Keywords:  HT3 receptor antagonists; anesthesia; meperidine; meta-analysis; randomized controlled trial; shivering

Mesh:

Substances:

Year:  2016        PMID: 27856931      PMCID: PMC5536761          DOI: 10.1177/0300060516668776

Source DB:  PubMed          Journal:  J Int Med Res        ISSN: 0300-0605            Impact factor:   1.671


Introduction

Postoperative shivering reportedly complicates emergence from anaesthesia in 5% to 60% of cases.[1] Postoperative shivering can provoke elevation in cellular metabolism, oxygen consumption and carbon dioxide production; hypoxaemia and lactic acidosis may occur in severe cases. Physical and pharmacologic methods have been used to prevent postoperative shivering, with variable success. Opioid and non-opioid drugs are often used to treat postoperative shivering, but they have potential side effects, including hypotension, hypertension, sedation, respiratory depression, nausea and vomiting.[2,3] More recently, 5-HT3 receptor antagonists have emerged as a means of preventing postoperative shivering. We undertook a meta-analysis of controlled clinical trials of 5-HT3 receptor antagonists for the prevention of postoperative shivering to assess their efficacy.

Materials & methods

Inclusion criteria

We identified randomized controlled trials (RCTs) of patients undergoing elective surgery under general or spinal anaesthesia. The intervention in the experimental group was an intravenously administered 5-HT3 receptor antagonist; the control groups included an intravenous injection of placebo (physiologic saline), or meperidine. The main outcome indicator in eligible studies was the occurrence of postoperative shivering.

Exclusion criteria

We excluded studies in which 5-HT3 antag-onists were administered in combination with other drugs to prevent shivering, those with incomplete information or data, and articles for which we could not obtain the full text.

Search strategy

We searched articles published from inception to May 2016 in the Cochrane Library, PubMed, EMBASE and Web of Knowledge. A combination of subject headings with keyword searching was employed and document types were not restricted. English search terms included “ondansetron”, “5-HT3receptor antagonists”, “Łpalonosetron”, “granisetron”, “tropisetron”, “postoperative shivering”, “postanaesthetic shivering”, “Łshivering” and “anesthesia”. et cetera.

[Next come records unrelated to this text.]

theorem sendPacket_keeps {s0 t : State} (h : Keeps s0 t) (p : Nat) (k : Packet) : Keeps s0 (sendPacket t p k) := by
  unfold sendPacket
  try dsimp only
  with_reducible repeat' (first | exact h | assumption | rfl | apply modUsage_keeps | apply dropPacket_keeps | apply countEvent_keeps | apply emit_keeps | apply modPort_keeps | split | intro)

theorem sealPacket_keeps {s0 t : State} (h : Keeps s0 t) (p : Nat) (e : LinkKey) (d : Draft) : Keeps s0 (sealPacket t p e d).1 := by
  unfold sealPacket
  try dsimp only
  with_reducible repeat' (first | exact h | assumption | rfl | apply modLinkKey_keeps | apply modUsage_keeps | split | intro)

theorem sendSealed_keeps {s0 t u : State} (h : Keeps s0 t) (p keyId : Nat) (d : Draft) (hu : sendSealed t p keyId d = some u) :
    Keeps s0 u := by
  unfold sendSealed at hu
  split at hu
  · cases hu
  · split at hu
    · cases hu
    · cases hu
      exact sendPacket_keeps (sealPacket_keeps h p _ d) p _

theorem trySend_keeps {s0 t : State} (h : Keeps s0 t) (p keyId : Nat) (d : Draft) : Keeps s0 (trySend t p keyId d) := by
  unfold trySend
  cases hu : sendSealed t p keyId d with
  | none => exact h
  | some u => exact sendSealed_keeps h p keyId d hu

theorem stampArrival_keeps {s0 t : State} (h : Keeps s0 t) (a : Arrival) : Keeps s0 (stampArrival t a).1 := by
  unfold stampArrival
  try dsimp only
  with_reducible repeat' (first | exact h | assumption | rfl | apply elapse_keeps | apply modPort_keeps | split | intro)

theorem dropArrival_keeps {s0 t : State} (h : Keeps s0 t) (port : Nat) (k : Packet) (j : Nat) : Keeps s0 (dropArrival t port k j) := by
  unfold dropArrival
  try dsimp only
  with_reducible repeat' (first | exact h | assumption | rfl | apply dropPacket_keeps | apply leaveQueue_keeps | apply enterQueue_keeps | split | intro)

theorem transit_keeps {s0 t : State} (h : Keeps s0 t) (a : Arrival) (stamp : Instant) : Keeps s0 (transit t a stamp) := by
  unfold transit
  try dsimp only
  with_reducible repeat' (first | exact h | assumption | rfl | apply dropArrival_keeps | apply countEvent_keeps | apply modPort_keeps | apply modQueue_keeps | apply enterQueue_keeps | split | intro)

theorem dropPooled_keeps {s0 t : State} (h : Keeps s0 t) (a : Arrival) (j : Nat) : Keeps s0 (dropPooled t a j) := by
  unfold dropPooled
  try dsimp only
  with_reducible repeat' (first | exact h | assumption | rfl | apply leaveQueue_keeps | apply modQueue_keeps | apply dropPacket_keeps | split | intro)

theorem releaseCells_keeps {s0 t : State} (h : Keeps s0 t) (key : Option Nat) (k : Packet) : Keeps s0 (releaseCells t key k) := by
  unfold releaseCells
  split
  · exact leaveQueue_keeps h _ _
  · exact h

/-- What stands of the state once a packet that arrived has been tested. -/
def Admitted.Leaves (s0 : State) : Admitted → Prop
  | .gone t => Keeps s0 t
  | .here t _ _ _ => Keeps s0 t
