theorem failFrom_keeps {s0 t : State} (h : Keeps s0 t) (p : Nat) (n : Nat) (psn : Nat) (st : Status) : Keeps s0 (failFrom t p n psn st) := by
  unfold failFrom
  try dsimp only
  with_reducible repeat' (first | exact h | assumption | rfl | apply modQp_keeps | apply finish_keeps | apply Keeps.foldPair | apply Keeps.fold | split | intro)

theorem countStale_keeps {s0 t : State} (h : Keeps s0 t) : Keeps s0 (countStale t) := by
  unfold countStale
  try dsimp only
  with_reducible repeat' (first | exact h | assumption | rfl | split | (refine Keeps.same ?_ rfl; first | exact h | assumption | split) | intro)

theorem receiveReply_keeps {s0 t : State} (h : Keeps s0 t) (k : Packet) (stamp : Instant) : Keeps s0 (receiveReply t k stamp) := by
  unfold receiveReply
  try dsimp only
  with_reducible repeat' (first | exact h | assumption | rfl | apply countStale_keeps | apply ackUpTo_keeps | apply resendFrom_keeps | apply retryFrom_keeps | apply failFrom_keeps | apply pumpQp_keeps | split | intro)

theorem receiveResponse_keeps {s0 t : State} (h : Keeps s0 t) (k : Packet) (stamp : Instant) (payload : Bytes) : Keeps s0 (receiveResponse t k stamp payload) := by
  unfold receiveResponse
  try dsimp only
  with_reducible repeat' (first | exact h | assumption | rfl | apply countStale_keeps | apply writeMarked_keeps | apply dropResidentAt_keeps | apply modQp_keeps | apply pumpQp_keeps | apply creditBytes_keeps | split | intro)

theorem rmaReply_keeps {s0 t : State} (h : Keeps s0 t) (k : Packet) (peer : Nat) (status : Nat) (hint : Nat) (psn : Nat) : Keeps s0 (rmaReply t k peer status hint psn) := by
  unfold rmaReply
  try dsimp only
  with_reducible repeat' (first | exact h | assumption | rfl | apply trySend_keeps | split | intro)

theorem blindReply_keeps {s0 t : State} (h : Keeps s0 t) (k : Packet) (status : Nat) (hint : Nat) (psn : Nat) : Keeps s0 (blindReply t k status hint psn) := by
  unfold blindReply
  try dsimp only
  with_reducible repeat' (first | exact h | assumption | rfl | apply rmaReply_keeps | apply spendFree_keeps | split | intro)

theorem landPacket_keeps {s0 t : State} (h : Keeps s0 t) (p : Nat) (a : Nat) (k : Packet) : Keeps s0 (landPacket t p a k) := by
  unfold landPacket
  try dsimp only
  with_reducible repeat' (first | exact h | assumption | rfl | apply dropResidentAt_keeps | apply setUnitMetas_keeps | apply pwrite_keeps | apply writeMarked_keeps | split | intro)

theorem endMessage_keeps {s0 t : State} (h : Keeps s0 t) (p : Nat) (k : Packet) : Keeps s0 (endMessage t p k) := by
  unfold endMessage
  try dsimp only
  with_reducible repeat' (first | exact h | assumption | rfl | apply rmaReply_keeps | apply modQp_keeps | split | intro)

theorem answerRead_keeps {s0 t : State} (h : Keeps s0 t) (p : Nat) (a : Nat) (q : Qp) (k : Packet) : Keeps s0 (answerRead t p a q k) := by
  unfold answerRead
  try dsimp only
  with_reducible repeat' (first | exact h | assumption | rfl | apply countDram_keeps | apply trySend_keeps | apply modQp_keeps | split | intro)

theorem refuseRequest_keeps {s0 t : State} (h : Keeps s0 t) (p : Nat) (q : Qp) (k : Packet) (st : Status) : Keeps s0 (refuseRequest t p q k st) := by
  unfold refuseRequest
  try dsimp only
  with_reducible repeat' (first | exact h | assumption | rfl | apply rmaReply_keeps | apply errorQp_keeps | apply modQp_keeps | split | intro)

theorem landAdmitted_keeps {s0 t : State} (h : Keeps s0 t) (p : Nat) (l : HeldPacket) : Keeps s0 (landAdmitted t p l) := by
  unfold landAdmitted
  try dsimp only
  with_reducible repeat' (first | exact h | assumption | rfl | apply endMessage_keeps | apply landPacket_keeps | apply refuseRequest_keeps | apply releaseCells_keeps | split | intro)

theorem admitRequest_keeps {s0 t : State} (h : Keeps s0 t) (p : Nat) (q : Qp) (l : HeldPacket) (a : Nat) : Keeps s0 (admitRequest t p q l a) := by
  unfold admitRequest
  try dsimp only
  with_reducible repeat' (first | exact h | assumption | rfl | apply modQp_keeps | apply releaseCells_keeps | apply answerRead_keeps | apply modPart_keeps | apply landAdmitted_keeps | split | intro)

theorem checkRequest_keeps {s0 t : State} (h : Keeps s0 t) (p : Nat) (q : Qp) (l : HeldPacket) : Keeps s0 (checkRequest t p q l) := by
  unfold checkRequest
  try dsimp only
  with_reducible repeat' (first | exact h | assumption | rfl | apply releaseCells_keeps | apply refuseRequest_keeps | apply rmaReply_keeps | apply modQp_keeps | apply admitRequest_keeps | split | intro)

theorem refuseMiss_keeps {s0 t : State} (h : Keeps s0 t) (p : Nat) (l : HeldPacket) (hint : Nat) : Keeps s0 (refuseMiss t p l hint) := by
  unfold refuseMiss
  try dsimp only
  with_reducible repeat' (first | exact h | assumption | rfl | apply modPart_keeps | apply releaseCells_keeps | apply blindReply_keeps | apply Keeps.foldPair | apply Keeps.fold | split | intro)

theorem missRequest_keeps {s0 t : State} (h : Keeps s0 t) (p : Nat) (l : HeldPacket) : Keeps s0 (missRequest t p l) := by
  unfold missRequest
  try dsimp only
  with_reducible repeat' (first | exact h | assumption | rfl | apply modPart_keeps | apply releaseCells_keeps | apply blindReply_keeps | apply refuseMiss_keeps | apply fetchContext_keeps | split | intro)

theorem receiveRequest_keeps {s0 t : State} (h : Keeps s0 t) (l : HeldPacket) : Keeps s0 (receiveRequest t l) := by
  unfold receiveRequest
  try dsimp only
  with_reducible repeat' (first | exact h | assumption | rfl | apply releaseCells_keeps | apply modPart_keeps | apply checkRequest_keeps | apply missRequest_keeps | split | intro)

theorem retryLandings_keeps {s0 : State} (p fuel : Nat) : ∀ {t : State}, Keeps s0 t → Keeps s0 (retryLandings p fuel t) := by
  induction fuel with
  | zero => intro t h; exact h
  | succ m ih =>
    intro t h
    unfold retryLandings
    split
    · exact h
    · exact ih (landAdmitted_keeps (modPart_keeps h _ _) _ _)

theorem missExpired_keeps {s0 t : State} (h : Keeps s0 t) (p : Nat) (n : Nat) : Keeps s0 (missExpired t p n) := by
  unfold missExpired
  try dsimp only
  with_reducible repeat' (first | exact h | assumption | rfl | apply reach_keeps | apply modPart_keeps | apply blindReply_keeps | apply releaseCells_keeps | apply Keeps.foldPair | apply Keeps.fold | split | intro)

theorem wakeRma_keeps {s0 t : State} (h : Keeps s0 t) (p : Nat) (n : Nat) (found : Bool) : Keeps s0 (wakeRma t p n found) := by
  unfold wakeRma
  try dsimp only
  with_reducible repeat' (first | exact h | assumption | rfl | apply rmaAgain_keeps | apply refuse_keeps | apply Keeps.foldPair | apply Keeps.fold | split | intro)

theorem fetchWaiting_keeps {s0 t : State} (h : Keeps s0 t) (p : Nat) : Keeps s0 (fetchWaiting t p) := by
  unfold fetchWaiting
  try dsimp only
  with_reducible repeat' (first | exact h | assumption | rfl | apply fetchContext_keeps | apply Keeps.foldPair | apply Keeps.fold | split | intro)

theorem contextArrived_keeps {s0 t : State} (h : Keeps s0 t) (p : Nat) (n : Nat) (record : Bytes) : Keeps s0 (contextArrived t p n record) := by
  unfold contextArrived
  try dsimp only
  with_reducible repeat' (first | exact h | assumption | rfl | apply missExpired_keeps | apply modPart_keeps | apply releaseCells_keeps | apply blindReply_keeps | apply fetchWaiting_keeps | apply wakeRma_keeps | apply makeRoom_keeps | apply modUsage_keeps | apply receiveRequest_keeps | apply Keeps.foldPair | apply Keeps.fold | split | intro)

theorem gapExpired_keeps {s0 t : State} (h : Keeps s0 t) (p : Nat) (n : Nat) : Keeps s0 (gapExpired t p n) := by
  unfold gapExpired
  try dsimp only
  with_reducible repeat' (first | exact h | assumption | rfl | apply modQp_keeps | apply reach_keeps | split | intro)

theorem qpResult_keeps {s0 t : State} (h : Keeps s0 t) (p : Nat) (r : Nat) : Keeps s0 (qpResult t p r) := by
  unfold qpResult
  try dsimp only
  with_reducible repeat' (first | exact h | assumption | rfl | apply setReg_keeps | split | intro)

theorem createQp_keeps {s0 t : State} (h : Keeps s0 t) (p : Nat) (n : Nat) : Keeps s0 (createQp t p n) := by
  unfold createQp
  try dsimp only
  with_reducible repeat' (first | exact h | assumption | rfl | apply refuseAccess_keeps | apply qpResult_keeps | apply installQp_keeps | split | intro)

theorem reinitQp_keeps {s0 t : State} (h : Keeps s0 t) (p : Nat) (n : Nat) : Keeps s0 (reinitQp t p n) := by
  unfold reinitQp
  try dsimp only
  with_reducible repeat' (first | exact h | assumption | rfl | apply refuseAccess_keeps | apply qpResult_keeps | apply modPart_keeps | apply installQp_keeps | split | intro)

theorem destroyQp_keeps {s0 t : State} (h : Keeps s0 t) (p : Nat) (n : Nat) : Keeps s0 (destroyQp t p n) := by
  unfold destroyQp
  try dsimp only
  with_reducible repeat' (first | exact h | assumption | rfl | apply refuseAccess_keeps | apply qpResult_keeps | apply finish_keeps | apply emit_keeps | apply dropQp_keeps | apply Keeps.foldPair | apply Keeps.fold | split | intro)

theorem bindPd_keeps {s0 t : State} (h : Keeps s0 t) (p : Nat) (pd : Nat) (v : Nat) : Keeps s0 (bindPd t p pd v) := by
  unfold bindPd
  try dsimp only
  with_reducible repeat' (first | exact h | assumption | rfl | apply errorQps_keeps | apply setReg_keeps | apply logFault_keeps | split | intro)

Literature screening and quality evaluation

Two researchers independently screened studies and extracted data, then cross-checked with each other. The two resolved disagreements by discussion or consulted a third party when consensus could not be reached. We evaluated methodologic quality of the RCTs identified using a modified Jadad scale.4 Evaluation included randomization, allocation concealment, and blinding of implementers and participants.

Data extraction

Two researchers independently extracted data using tables designed in advance, and then cross-checked with each other. The two resolved disagreements by discussion or consulted a third party when consensus could not be reached. Extracted data included: names of the researchers, year of publication, study design, interventions, control measures, outcome indicators, target events and the overall sample size.

Statistical methods

Statistical analysis was conducted via using the RevMan 5.2 program, provided by the Cochrane Collaboration (London, UK). First, heterogeneity was tested using the chi-squared and I2 tests: when there was no heterogeneity (P > 0.1 and I2 < 50%, respectively), we adopted a fixed-effects model. When we detected heterogeneity, we employed a random-effects model and we subsequently made an assessment of stability by undertaking further meta-analyses while eliminating studies one by one. For continuous variables, the weighted mean difference was used, and for enumeration data, relative risk (RR) was calculated. All effect sizes were represented by 95% confidence intervals (CI), and when P < 0.05, the results were considered statistically significant. We used funnel plots to establish whether there was publication bias.

Results

Search results

We identified 248 articles using our search strategy; 17 were selected for further screening against our inclusion and exclusion criteria after reading the titles and checking for duplicate publication. One was excluded as the full text was not available,[5] another because the 5-HT3 antagonist was administered in combination with other drugs[6] and another because the number of shivering patients was not provided.[7] Ultimately, 14 RCTs were included in the meta-analysis.[8-21] Figure 1 shows our literature screening process.
Figure 1.

Study flow diagram.

Study flow diagram.

Characteristics of included studies

The included studies comprised 980 participants, 499 of whom were allocated to experimental groups and 481 to control groups. Cases included in the study are presented in Table 1.
Table 1.

Characteristics of the studies included in the meta-analysis.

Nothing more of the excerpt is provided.